- Exercise
Every line of the data is to be output verbatim.

- Materials provided
-- ==== Sys2Proof/Machine/Tables.lean ====
section
/-! DEFINITION. The default configuration (R131, R151, D5) and the table check the core makes at every reset (R293). -/

namespace Sys2Proof.Machine

/-- The default `TBL` of R131 and R151. -/
def defaultTables : Tables where
  ip := [1, 5, 2, 0, 3, 7, 4, 6]
  ipinv := [3, 0, 2, 4, 6, 1, 7, 5]
  ep := [3, 0, 1, 2, 1, 2, 3, 0]
  p4 := [1, 3, 2, 0]
  s0 := [[1, 0, 3, 2], [3, 2, 1, 0], [0, 2, 1, 3], [3, 1, 3, 2]]
  s1 := [[0, 1, 2, 3], [2, 0, 1, 3], [3, 0, 1, 0], [2, 1, 0, 3]]

/-- The default configuration of 95_test_vectors.md section 0: the default `TBL` and `KS`, EXT_PRESENT = 1 and
MSG_CAP = 4096. -/
def defaultConfig : Config where
  tbl := defaultTables
  ks := .standard
  extPresent := true
  msgCap := 4096

/-- R293: a permutation table has its declared length and every entry in range. -/
def shapeOk (t : List Nat) (win n : Nat) : Bool :=
  t.length == n && t.all fun p => decide (p < win)

/-- R293: an S-box has 4 rows of 4 entries, every entry below 4. -/
def sboxOk (t : List (List Nat)) : Bool :=
  t.length == 4 && t.all fun r => r.length == 4 && r.all fun e => decide (e < 4)

/-- R293: `check(TBL)`. -/
def tablesOk (t : Tables) : Bool :=
  shapeOk t.ip 8 8 && shapeOk t.ipinv 8 8 && shapeOk t.ep 4 8 && shapeOk t.p4 4 4
    && sboxOk t.s0 && sboxOk t.s1

end Sys2Proof.Machine
end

- Answer box
-- ==== Sys2Proof/Machine/Tables.lean ====
section
/-! DEFINITION. The default configuration (R131, R151, D5) and the table check the core makes at every reset (R293). -/

namespace Sys2Proof.Machine

/-- The default `TBL` of R131 and R151. -/
def defaultTables : Tables where
  ip := [1, 5, 2, 0, 3, 7, 4, 6]
  ipinv := [3, 0, 2, 4, 6, 1, 7, 5]
  ep := [3, 0, 1, 2, 1, 2, 3, 0]
  p4 := [1, 3, 2, 0]
  s0 := [[1, 0, 3, 2], [3, 2, 1, 0], [0, 2, 1, 3], [3, 1, 3, 2]]
  s1 := [[0, 1, 2, 3], [2, 0, 1, 3], [3, 0, 1, 0], [2, 1, 0, 3]]

/-- The default configuration of 95_test_vectors.md section 0: the default `TBL` and `KS`, EXT_PRESENT = 1 and
MSG_CAP = 4096. -/
def defaultConfig : Config where
  tbl := defaultTables
  ks := .standard
  extPresent := true
  msgCap := 4096

/-- R293: a permutation table has its declared length and every entry in range. -/
def shapeOk (t : List Nat) (win n : Nat) : Bool :=
  t.length == n && t.all fun p => decide (p < win)

/-- R293: an S-box has 4 rows of 4 entries, every entry below 4. -/
def sboxOk (t : List (List Nat)) : Bool :=
  t.length == 4 && t.all fun r => r.length == 4 && r.all fun e => decide (e < 4)

/-- R293: `check(TBL)`. -/
def tablesOk (t : Tables) : Bool :=
  shapeOk t.ip 8 8 && shapeOk t.ipinv 8 8 && shapeOk t.ep 4 8 && shapeOk t.p4 4 4
    && sboxOk t.s0 && sboxOk t.s1

end Sys2Proof.Machine
end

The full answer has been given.